In this letter, we report on a FT-CARS spectroscopy system based on using a single high-power Yb-fiber source coupled to a FT interferometer, which is intrinsically immune to the problem of relative frequency jitter and enables measurement of CARS spectra with exceptionally high signal-to-noise ratio; moreover, we extended the range of accessible Raman shifts up to 3000 cm−1, allowing for observation of H-stretch (>2500 cm−1), and CN, CO, CC double/triple covalent bonds (1500–2500 cm−1), as well as the whole fingerprint region (0–1500 cm−1). In particular, we observed CARS spectra of liquid acetonitrile and polystyrene film with signal-to-noise ratio of 240 and 690, respectively, on single interferogram acquisition with duration of 160 µs; additionally, using a solution of acetonitrile/water, we demonstrated a detection sensitivity of 10−3 against cyanide (CN−) contamination, by averaging over 500 spectra.
The experimental layout adopted during FT-CARS experiments is shown in Fig. 1. The system is based upon a femtosecond Yb-fiber ring oscillator generating pure solitons with duration of 180 fs at a repetition frequency of 94 MHz, and an average output power of 50 mW (pulse energy of ∼0.5 nJ). As solitonic oscillators cannot be operated at high power due to the onset of multiple pulsing, a femtosecond Yb-fiber amplifier has been implemented. Prior to amplification, the pulses are stretched in a HI1060 fiber with a length of 2 m, and then sent through a hybrid WDM for multiplexing with the amplifier pump diode. The pump diode has a maximum output power of 30 W at 960 nm and is coupled to a multimode fiber with a diameter of 125 µm. The output fiber of the WDM is spliced to the amplifier fiber, an Yb-doped double-clad fiber with core/cladding diameter of 20/128 µm and length of 2 m. At this point, the pulse train has average power 2.6 W and pulse duration ∼3 ps. A grating compressor allows for pulse compression down to 82 fs, with a resulting average power of 2.2 W. Figure 2(a), (b) shows the spectrum and autocorrelation trace of the amplified pulses after the grating compressor. The pump diode has been limited to power levels below 6 W; at higher pump power, the pulse duration increases due to the onset of fiber nonlinearities which are not compensated by the grating compressor, and are detrimental to the subsequent supercontinuum generation.
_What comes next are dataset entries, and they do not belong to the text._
/-- The operands of the instruction are ones its page accepts. -/
def Instr.wf : Instr → Bool
  | .partReset => true
  | .bootPhase _ => true
  | .bootPhaseLimitExpiry => true
  | .clockStretchChange _ _ => true
  | .freezeRequest => true
  | .debugFreezeRequest => true
  | .sheetFreeze _ => true
  | .thaw => true
  | .frzctlReset => true
  | .readout1687 _ => true
  | .debugGrant _ _ => true
  | .farrierLost _ => true
  | .linkFlitCrcFail _ => true
  | .linkRetrain _ => true
  | .linkRetrainFail _ => true
  | .routerForward _ => true
  | .opticalNak _ => true
  | .fibreRetrain _ _ => true
  | .hashBucketMove _ _ => true
  | .opticalTransit _ _ => true
  | .routeEntryWrite _ _ _ => true
  | .responseArrival _ => true
  | .watermarkNotice _ => true
  | .requestTimeout _ _ => true
  | .xtocfgWrite _ _ => true
  | .pkgnumWrite _ => true
  | .lrbaseWrite _ _ => true
  | .lrgrantWrite _ _ _ => true
  | .grantWithdrawComplete _ => true
  | .poolAccess _ _ _ _ => true
  | .compositionEntryWrite _ _ => true
  | .cxlMemAccess _ _ _ => true
  | .bar4Access _ _ _ => true
  | .registerWrite _ _ => true
  | .queueEnable _ _ => true
  | .queueDisable _ _ => true
  | .qstatClear _ _ => true
  | .tailWrite _ _ _ => true
  | .recordPull _ _ => true
  | .recordReadFail _ => true
  | .headShadowFail _ => true
  | .taskAdmit _ => true
  | .admissionRetry _ => true
  | .successorListRead _ => true
  | .hazardRelease _ => true
  | .taskPlace _ _ _ _ => true
  | .ageingReserve _ _ => true
  | .edgeInvalidate _ _ => true
  | .teamStart _ _ => true
  | .preemptChoose _ _ _ => true
  | .preemptSequence _ _ => true
  | .preemptComplete _ _ => true
  | .taskResume _ _ _ => true
  | .taskDrain _ => true
  | .edgeWriteback _ _ => true
  | .taskDone _ => true
  | .taskFaultEnd _ => true
  | .completionStoreFail _ => true
  | .msixSend _ => true
  | .stablePoolWrite _ _ => true
  | .millAssign _ _ => true
  | .millLoadComplete _ => true
  | .millPreempt _ => true
  | .millRestore _ _ _ => true
  | .ownerTableWrite _ _ _ => true
  | .homeTableWrite _ _ _ => true
  | .towerHomeTableWrite _ _ _ => true
  | .gets _ => true
  | .getx _ => true
  | .upgr _ => true
  | .inv _ => true
  | .fwds _ => true
  | .fwdx _ => true
  | .recallMsg _ => true
  | .drain _ => true
  | .drainack _ => true
  | .data _ => true
  | .datax _ => true
  | .invack _ => true
  | .wbdirty _ => true
  | .wRegistrationTimer _ _ _ => true
  | .lineEviction _ _ _ _ => true
  | .towerCacheEviction _ _ => true
  | .pageWalk _ => true
  | .promreqWrite _ _ => true
  | .promotionComplete _ => true
  | .lostMarkClear _ _ => true
  | .faultRecordPost _ => true
  | .dieFailure _ => true
  | .directoryScanComplete _ _ => true
  | .towerFailure _ => true
  | .sliceRebuildComplete _ => true
  | .dieReset _ => true
  | .towerReset _ => true
  | .loadResponse _ _ => true
  | .matrixKStep _ _ => true
  | .copyStart _ _ => true
  | .copyUnitComplete _ _ _ => true
  | .tethcfgWrite _ _ => true
  | .tethcntWrite _ _ => true
  | .tetherArrival _ _ _ => true
  | .tetherRelease _ => true
  | .exitComplete _ => true
  | .rowStepStart _ _ => true
  | .rowStepComplete _ _ => true
  | .refresh _ _ _ => true
  | .refreshComplete _ _ _ => true
  | .bankLockTaken _ => true
  | .bankLockForcedRelease _ _ => true
  | .wfaWake _ => true
  | .mparkWake _ => true
  | .errorRecordPost => true
  | .attestationGo _ => true
  | .attestationDone => true
  | .clauseHeader n cls _ _ _ => okHeader n cls
  | .nop => true
  | .sadd d a b => okS3 d a b
  | .ssub d a b => okS3 d a b
  | .smul d a b => okS3 d a b
  | .smulhS d a b => okS3 d a b
  | .smulhZ d a b => okS3 d a b
  | .sdivS d a b => okS3 d a b
  | .sdivZ d a b => okS3 d a b
  | .sremS d a b => okS3 d a b
  | .sremZ d a b => okS3 d a b
  | .sand d a b => okS3 d a b
  | .sor d a b => okS3 d a b
  | .sxor d a b => okS3 d a b
  | .sshl d a b => okS3 d a b
  | .sshr d a b => okS3 d a b
  | .ssar d a b => okS3 d a b
  | .sminS d a b => okS3 d a b
  | .smaxS d a b => okS3 d a b
  | .sminZ d a b => okS3 d a b
  | .smaxZ d a b => okS3 d a b
  | .scmpS d a b => okS3 d a b
  | .scmpZ d a b => okS3 d a b
  | .ssel d a b c => okSsel d a b c
  | .smov d a => okS2 d a
  | .smovl d _ _ => d.isS
  | .sclz d a => okS2 d a
  | .spopc d a => okS2 d a
  | .sbfx d a b _ => okSbf d a b
  | .sbfi d a b _ => okSbf d a b
  | .sexw d a => okS2 d a
  | .szxw d a => okS2 d a
  | .smad d a b c => okS4 d a b c
  | .vadd d a b => okV3 d a b
  | .vsub d a b => okV3 d a b
  | .vmul d a b => okV3 d a b
  | .vmulhS d a b => okV3 d a b
  | .vmulhZ d a b => okV3 d a b
  | .vmad d a b c => okV4 d a b c
  | .vaddsS d a b => okV3 d a b
  | .vsubsS d a b => okV3 d a b
  | .vminS d a b => okV3 d a b
  | .vmaxS d a b => okV3 d a b
  | .vminZ d a b => okV3 d a b
  | .vmaxZ d a b => okV3 d a b
  | .vabsS d a => okV2 d a
  | .vand d a b => okV3 d a b
  | .vor d a b => okV3 d a b
  | .vxor d a b => okV3 d a b
  | .vshl d a b => okV3 d a b
  | .vshr d a b => okV3 d a b
  | .vsar d a b => okV3 d a b
  | .vclz d a => okV2 d a
  | .vpopc d a => okV2 d a
  | .vbfx d a b c => okVbf d a b c
  | .vbfi d a b c => okVbf d a b c
  | .vsel d a b c => okVk8 d a b c
  | .vmov d a => okV2 d a
  | .vfadd d a b => okV3 d a b
  | .vfsub d a b => okV3 d a b
  | .vfmul d a b => okV3 d a b
  | .vffma d a b c => okV4 d a b c
  | .vfmin d a b => okV3 d a b
  | .vfmax d a b => okV3 d a b
  | .vfabs d a => okV2 d a
  | .vfneg d a => okV2 d a
  | .vfdiv d a b => okV3 d a b
  | .vfsqrt d a => okV2 d a
  | .vfrcp d a => okV2 d a
  | .vfrsq d a => okV2 d a
  | .vfex2 d a => okV2 d a
  | .vflg2 d a => okV2 d a
  | .vfsinp d a => okV2 d a
  | .vfcosp d a => okV2 d a
  | .vfrnd d a c => okVrnd d a c
  | .vfcls d a => okV2 d a
  | .vcmpS d a b c => okCmpS d a b c
  | .vcmpZ d a b c => okCmpZ d a b c
  | .vfcmp d a b c => okCmpF d a b c
  | .mand a b c => okM3 a b c
  | .mor a b c => okM3 a b c
  | .mxor a b c => okM3 a b c
  | .mnot a c => okM2 a c
  | .mtoex c => c.below 8
  | .mfrex c => c.below 8
  | .mpopc d c => okDM d c
  | .mfirst d c => okDM d c
  | .mfroms a c => okMfroms a c
  | .mtos d c => okDM d c
  | .vshfl d a b c => okVc4 d a b c
  | .vbcast d a b => okBcast d a b
  | .vtos d a b => okVtos d a b
  | .vredaddF32 d a => okRed d a
  | .vredaddB32 d a => okRed d a
  | .vredminS d a => okRed d a
  | .vredmaxS d a => okRed d a
  | .vredminF32 d a => okRed d a
  | .vredmaxF32 d a => okRed d a
  | .vscanaddF32 d a => okV2 d a
  | .vscanaddB32 d a => okV2 d a
  | .vcvtF32S32 d a c => okCvt d a c
  | .vcvtF32Z32 d a c => okCvt d a c
  | .vcvtS32F32 d a c => okCvt d a c
  | .vcvtZ32F32 d a c => okCvt d a c
  | .vcvtF16F32 d a c => okCvt d a c
  | .vcvtBf16F32 d a c => okCvt d a c
  | .vcvtF32F16 d a c => okHalf d a c
  | .vcvtF32Bf16 d a c => okHalf d a c
  | .vcvtE8F32 d a b c => okE8 d a b c
  | .vcvtF32E8 d a b c => okVc4 d a b c
  | .vcvtN4F32 d a b => okV3 d a b
  | .vcvtF32N4 d a b c => okVk8 d a b c
  | .vmxscale d a c => okScale d a c
  | .ldB8 d base off m => okLd d base off m
  | .ldS8 d base off m => okLd d base off m
  | .ldB16 d base off m => okLd d base off m
  | .ldS16 d base off m => okLd d base off m
  | .ldB32 d base off m => okLd d base off m
  | .ldB64 d base off m => okLd64 d base off m
  | .ldB128 d base off m => okLd128 d base off m
  | .stB8 x base off m => okSt x base off m
  | .stB16 x base off m => okSt x base off m
  | .stB32 x base off m => okSt x base off m
  | .stB64 x base off m => okSt64 x base off m
  | .stB128 x base off m => okSt128 x base off m
  | .stN4 x base off m => okSt x base off m
  | .ldsB8 d base off m => okLd d base off m
  | .ldsS8 d base off m => okLd d base off m
  | .ldsB16 d base off m => okLd d base off m
  | .ldsS16 d base off m => okLd d base off m
  | .ldsB32 d base off m => okLd d base off m
  | .ldsB64 d base off m => okLd64 d base off m
  | .ldsB128 d base off m => okLd128 d base off m
  | .stsB8 x base off m => okSt x base off m
  | .stsB16 x base off m => okSt x base off m
  | .stsB32 x base off m => okSt x base off m
  | .stsB64 x base off m => okSt64 x base off m
  | .stsB128 x base off m => okSt128 x base off m
  | .stsN4 x base off m => okSt x base off m
  | .ldcB8 d base off m => okLd d base off m
  | .ldcS8 d base off m => okLd d base off m
  | .ldcB16 d base off m => okLd d base off m
  | .ldcS16 d base off m => okLd d base off m
  | .ldcB32 d base off m => okLd d base off m
  | .ldcB64 d base off m => okLd64 d base off m
  | .ldcB128 d base off m => okLd128 d base off m
  | .stcB8 x base off m => okSt x base off m
  | .stcB16 x base off m => okSt x base off m
  | .stcB32 x base off m => okSt x base off m
  | .stcB64 x base off m => okSt64 x base off m
  | .stcB128 x base off m => okSt128 x base off m
  | .lddB8 d base off m => okLd d base off m
  | .lddS8 d base off m => okLd d base off m
  | .lddB16 d base off m => okLd d base off m
  | .lddS16 d base off m => okLd d base off m
  | .lddB32 d base off m => okLd d base off m
  | .lddB64 d base off m => okLd64 d base off m
  | .lddB128 d base off m => okLd128 d base off m
  | .stdB8 x base off m => okSt x base off m
  | .stdB16 x base off m => okSt x base off m
  | .stdB32 x base off m => okSt x base off m
  | .stdB64 x base off m => okSt64 x base off m
  | .stdB128 x base off m => okSt128 x base off m
  | .ldpB8 d base off m => okLd d base off m
  | .ldpS8 d base off m => okLd d base off m
  | .ldpB16 d base off m => okLd d base off m
  | .ldpS16 d base off m => okLd d base off m
  | .ldpB32 d base off m => okLd d base off m
  | .ldpB64 d base off m => okLd64 d base off m
  | .ldpB128 d base off m => okLd128 d base off m
  | .stpB8 x base off m => okSt x base off m
  | .stpB16 x base off m => okSt x base off m
  | .stpB32 x base off m => okSt x base off m
  | .stpB64 x base off m => okSt64 x base off m
  | .stpB128 x base off m => okSt128 x base off m
  | .sldB32 d base off m => okSld d base off m
  | .sldB64 d base off m => okSld d base off m
  | .sstB32 x base off m => okSst x base off m
  | .sstB64 x base off m => okSst x base off m
  | .sldsB64 d base off m => okSld d base off m
  | .sstsB64 x base off m => okSst x base off m
  | .atomAddB32 d base off m => okAtom1 d base off m
  | .atomAddF32 d base off m => okAtom1 d base off m
  | .atomMinS32 d base off m => okAtom1 d base off m
  | .atomMaxS32 d base off m => okAtom1 d base off m
  | .atomMinZ32 d base off m => okAtom1 d base off m
  | .atomMaxZ32 d base off m => okAtom1 d base off m
  | .atomAnd d base off m => okAtom1 d base off m
  | .atomOr d base off m => okAtom1 d base off m
  | .atomXor d base off m => okAtom1 d base off m
  | .atomXchg d base off m => okAtom1 d base off m
  | .atomCas d base off m => okAtom2 d base off m
  | .atomAddB64 d base off m => okAtom2 d base off m
  | .atomCasB64 d base off m => okAtom4 d base off m
  | .atomsAddB32 d base off m => okAtom1 d base off m
  | .atomsAddF32 d base off m => okAtom1 d base off m
  | .atomsMinS32 d base off m => okAtom1 d base off m
  | .atomsMaxS32 d base off m => okAtom1 d base off m
  | .atomsMinZ32 d base off m => okAtom1 d base off m
  | .atomsMaxZ32 d base off m => okAtom1 d base off m
  | .atomsAnd d base off m => okAtom1 d base off m
  | .atomsOr d base off m => okAtom1 d base off m
  | .atomsXor d base off m => okAtom1 d base off m
  | .atomsXchg d base off m => okAtom1 d base off m
  | .atomsCas d base off m => okAtom2 d base off m
  | .atomsAddB64 d base off m => okAtom2 d base off m
  | .atomsCasB64 d base off m => okAtom4 d base off m
  | .satomAddB64 d base off m => okSatom d base off m
  | .satomCasB64 d base off m => okSatomCas d base off m
  | .redAddB32 x base off m => okRedm x base off m
  | .redAddF32 x base off m => okRedm x base off m
  | .redMinS32 x base off m => okRedm x base off m
  | .redMaxS32 x base off m => okRedm x base off m
  | .redAnd x base off m => okRedm x base off m
  | .redOr x base off m => okRedm x base off m
  | .redXor x base off m => okRedm x base off m
  | .homeAtomic _ => true
  | .nearMemoryReduction _ => true
  | .fence scope order => okFence scope order
  | .pref base off scope _ => okPref base off scope
  | .cwb base off scope => okCwb base off scope
  | .cinv base off => okCinv base off
  | .dkflush base => base.isUni
  | .cpy _ _ srcsp dstsp vscope => okCpy srcsp dstsp vscope
  | .cpy2 _ _ srcsp vscope => okCpyD srcsp vscope
  | .cpyg _ _ srcsp dstsp vscope => okCpy srcsp dstsp vscope
  | .cpys _ _ srcsp dstsp vscope => okCpy srcsp dstsp vscope
  | .cpym _ _ srcsp vscope => okCpyD srcsp vscope
  | .cpyr _ _ srcsp dstsp vscope mode => okCpyr srcsp dstsp vscope mode
  | .cpyf _ _ dstsp vscope => okCpyf dstsp vscope
  | .mred _ _ srcsp vscope mode => okMred srcsp vscope mode
  | .mma _ _ _ _ _ _ => true
  | .mmaz _ _ _ _ _ _ => true
  | .mbatch d => d.isS
  | .mwait a => a.isUni
  | .mdrain d a c => okDrain d a c
  | .mdrainx d a b c => okDrainx d a b c
  | .mfill d a c => okFill d a c
  | .mzero d => d.below 16
  | .mrdv d a b c => okMrdv d a b c
  | .mwrv d a b c => okMwrv d a b c
  | .mprog d a => okMprog d a
  | .br _ => true
  | .bcc f _ => f.isCond
  | .bmz f _ => f.below 8
  | .bmnz f _ => f.below 8
  | .bxz _ => true
  | .bxnz _ => true
  | .call _ => true
  | .callIndirect _ => true
  | .ret => true
  | .jmpi t => okJmpi t
  | .exif f => f.below 8
  | .exelse => true
  | .exend => true
  | .tbar f => f.below 16
  | .tarr f => f.below 16
  | .twait f => f.below 16
  | .cbar f => f.below 8
  | .tethArr _ => true
  | .tethWait _ => true
  | .tlaunch _ => true
  | .qtail _ => true
  | .exit => true
  | .trap _ => true
  | .brk _ => true
  | .wfa _ _ => true
  | .rdsys d id => okRdsys d id
  | .wrsys a id => okWrsys a id
  | .topo d c => okTopo d c
  | .tnow d c => okTnow d c
  | .pmrd d c => okDM d c
  | .fltack a c => okFltack a c
  | .xlinv a b c => okXlinv a b c
  | .dbgmk a => a.isUni
  | .millAdd _ _ _ => true
  | .millSub _ _ _ => true
  | .millMul _ _ _ => true
  | .millMulh _ _ _ => true
  | .millAnd _ _ _ => true
  | .millOr _ _ _ => true
  | .millXor _ _ _ => true
  | .millShl _ _ _ => true
  | .millShr _ _ _ => true
  | .millSar _ _ _ => true
  | .millSlt _ _ _ => true
  | .millSltz _ _ _ => true
  | .millMin _ _ _ => true
  | .millMax _ _ _ => true
  | .millAddi _ _ _ => true
  | .millAndi _ _ _ => true
  | .millOri _ _ _ => true
  | .millXori _ _ _ => true
  | .millShfi _ _ _ _ => true
  | .millLui _ _ => true
  | .millLd64 _ _ _ => true
  | .millSt64 _ _ _ => true
  | .millLd32 _ _ _ => true
  | .millSt32 _ _ _ => true
  | .millLdt _ _ _ => true
  | .millStt _ _ _ => true
  | .millBeq _ _ _ => true
  | .millBne _ _ _ => true
  | .millBlt _ _ _ => true
  | .millBge _ _ _ => true
  | .millJal _ _ => true
  | .millJr _ _ => true
  | .millWaddB32 _ _ _ _ => true
  | .millWsubB32 _ _ _ _ => true
  | .millWmulB32 _ _ _ _ => true
  | .millWfadd _ _ _ _ => true
  | .millWfmul _ _ _ _ => true
  | .millWffma _ _ _ _ _ => true
  | .millWfmax _ _ _ _ => true
  | .millWfmin _ _ _ _ => true
  | .millWredaddF32 _ _ _ => true
  | .millWcmp kd _ _ _ cond => okWcmp kd cond
  | .millWsel _ _ _ _ _ => true
  | .millWbcast _ _ _ _ => true
  | .millWld _ _ _ _ => true
  | .millWst _ _ _ _ => true
  | .millRowcp _ _ _ => true
  | .millRowzero _ _ => true
  | .millRowbuf _ _ => true
  | .millBufrow _ _ => true
  | .millRowmac _ _ _ => true
  | .millBanklk _ => true
  | .millBankul _ => true
  | .millRowinv _ _ => true
  | .millRowwait => true
  | .millMsync => true
  | .millMhalt => true
  | .millMtrap _ => true
  | .millMrdsr _ id => millReadable id
  | .millMwrsr _ id => millWritable id
  | .millMpark _ _ => true
  | .linkRetrainComplete _ => true
  | .retiredTagRelease _ _ => true
  | .fibreComesBack _ => true
  | .backInvalidateResponse _ => true
  | .millLdtSttAtHome _ => true
  | .clusterWindowAccess _ => true
  | .tnowRequestArrival _ => true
Fig. 1 Layout of the FT-CARS system with detail of the interferometer and coherent Raman excitation and detection unit. LPF, long-pass filter; SPF, short-pass filter; APD, avalanche photodiode
Fig. 2 Spectra (a,c) and autocorrelations (b,d) of pulses generated by the Yb-fiber amplifier (orange lines) and LMA-PCF (green lines).
After amplification and compression, the pulses are coupled into 6-cm length polarization maintaining (PM) large mode area (LMA) photonic crystal fiber (PCF, NKT Photonics LMA-PM-10), where strong spectral broadening mainly due to self-phase modulation occurs. This fiber has a core diameter of 10 µm, larger than previously reported [14], to ensure a stable input coupling at high power, and to provide a normal dispersion in the relevant wavelength regime thereby achieving a recompressible phase distribution [15, 16]; additionally, the PM feature reduces depolarization noise during supercontinuum generation, which typically degrades the coherence and prevents the synthesis of ultrashort pulses [16]. Input and output coupling is achieved using two aspheric lenses with focal length of 7.5 mm. The dispersion of the LMA-PCF (~500 fs2/mm) has been compensated using an SF10 prism compressor. Figure 2(c), (d) shows the resulting spectrum and autocorrelation trace of pulses after the prism compressor. As the autocorrelation trace has a duration of 24 fs, the pulse duration is assumed to be less than 20 fs. The spectrum of the supercontinuum spans the spectral range from 910 nm to 1220 nm and with 1.3 W of average power and an intensity-noise standard deviation of 1% over one hour.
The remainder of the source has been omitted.